• [Exercise requirements]: Scan the records for "toNat" and copy each line that contains it.

(Data records)
* * * * * * *

/-- CODE holds the first cause found (Table 13.5). -/
def Dev.bootCode (d : Dev) (code : Nat) : Dev := if d.f R.SYS_BOOT.CODE = 0 then d.set R.SYS_BOOT.CODE 0 code else d

/-- Boot ends in FAILED: CODE is the cause of that, and DEGRADED goes with READY alone (Table 13.5; log entry 120). -/
def Dev.bootFail (d : Dev) (code : Nat) : Dev :=
  (((d.set R.SYS_BOOT.CODE 0 code).set R.SYS_BOOT.DEGRADED 0 0).set R.SYS_BOOT.STATE 0 5).bootTime

/-- Boot enters LOADING. -/
def Dev.bootLoad (d : Dev) : Dev := { d.set R.SYS_BOOT.STATE 0 2 with loadingAt := d.now }

/-- Clock domains that this gateway has (Table 13.6, R5). -/
def Dev.domains (d : Dev) : List Nat :=
  (List.range 25).filter (fun k =>
    if k < 4 then d.wingPresent k else if 5 ≤ k ∧ k < 13 then d.wingPresent ((k - 5) / 2) else if 15 ≤ k ∧ k < 19 then d.wingPresent (k - 15)
    else true)

/-- LOCK bits set. -/
def Dev.lockBits (d : Dev) (ks : List Nat) : Dev :=
  d.set R.SYS_CLK_STAT.LOCK 0 (ks.foldl (fun a k => a ||| 2 ^ k) (d.f R.SYS_CLK_STAT.LOCK))

/-- BOOT_SELFTEST_DONE (R296, R360): with REFCLK the control-die PLLs are locked; a failed test trips sensor KAT. -/
def execBootSelftestDone (pass refclk : Bool) (s : State) : Res :=
  .next (s.onDev (fun d =>
    if d.f R.SYS_BOOT.STATE ≠ 1 then d
    else if !refclk then d.bootFail 2
    else
      let d1 := d.lockBits [4, 19, 20, 21, 22, 23, 24]
      if !pass then (d1.sensor 7 0).bootFail 1
      else
        let d2 := (d1.set R.VT_STAT.SELFTEST 0 1).set R.VT_STAT.TRNG_OK 0 1
        d2.bootLoad.set R.SYS_BOOT.IMAGE 0 (b2n (d2.f R.SYS_STRAP.BOOT_EFF == 2))))

/-- A part passes the checks of R299. -/
def Dev.partGood (d : Dev) (h : ImageHeader) : Bool :=
  h.keyOk && h.sigOk && decide (d.f R.VT_STAT.SVN_MIN ≤ h.svn.toNat) && decide (h.svn.toNat ≤ 64)

/-- The Vitrine part is accepted and started; its digest is recorded. -/
def Dev.takeVit (d : Dev) (h : ImageHeader) : Dev :=
  ({ d with partOk := true, meas := { d.meas with vit := h.digest } } : Dev).set R.VT_STAT.SVN_RUN 0 h.svn.toNat

/-- The Curator part is accepted: CC0 is released and boot goes to INIT; image B at boot source 0b00 means that image A was rejected. -/
def Dev.takeCur (d : Dev) (h : ImageHeader) : Dev :=
  let d1 := ({ d with meas := { d.meas with cur := h.digest } } : Dev).set R.CUR_STATE.SVN 0 h.svn.toNat
  let d2 := ((d1.set R.CUR_STATE.ALIVE 0 1).set R.VT_STAT.BOOT_IMG 0 (d.f R.SYS_BOOT.IMAGE)).set R.SYS_BOOT.STATE 0 3
  if d.f R.SYS_STRAP.BOOT_EFF = 0 ∧ d.f R.SYS_BOOT.IMAGE = 1 then (d2.bootCode 3).set R.SYS_BOOT.DEGRADED 0 1 else d2

/-- A flash image is rejected: image B where the boot source falls back to it, else boot fails. -/
def Dev.imageBad (d : Dev) : Dev :=
  if d.f R.SYS_STRAP.BOOT_EFF = 0 ∧ d.f R.SYS_BOOT.IMAGE = 0 then { d.set R.SYS_BOOT.IMAGE 0 1 with partOk := false } else d.bootFail 4
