-- ==== Sys2Proof/Machine/Dispatch.lean ====
section
/-! DEFINITION. The meaning of every command: one arm per constructor of `Instr`. -/

namespace Sys2Proof.Machine

open Sys2Proof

* * * * * * *

• [Reply to the exercise]:
  h.keyOk && h.sigOk && decide (d.f R.VT_STAT.SVN_MIN ≤ h.svn.toNat) && decide (h.svn.toNat ≤ 64)
  ({ d with partOk := true, meas := { d.meas with vit := h.digest } } : Dev).set R.VT_STAT.SVN_RUN 0 h.svn.toNat
  let d1 := ({ d with meas := { d.meas with cur := h.digest } } : Dev).set R.CUR_STATE.SVN 0 h.svn.toNat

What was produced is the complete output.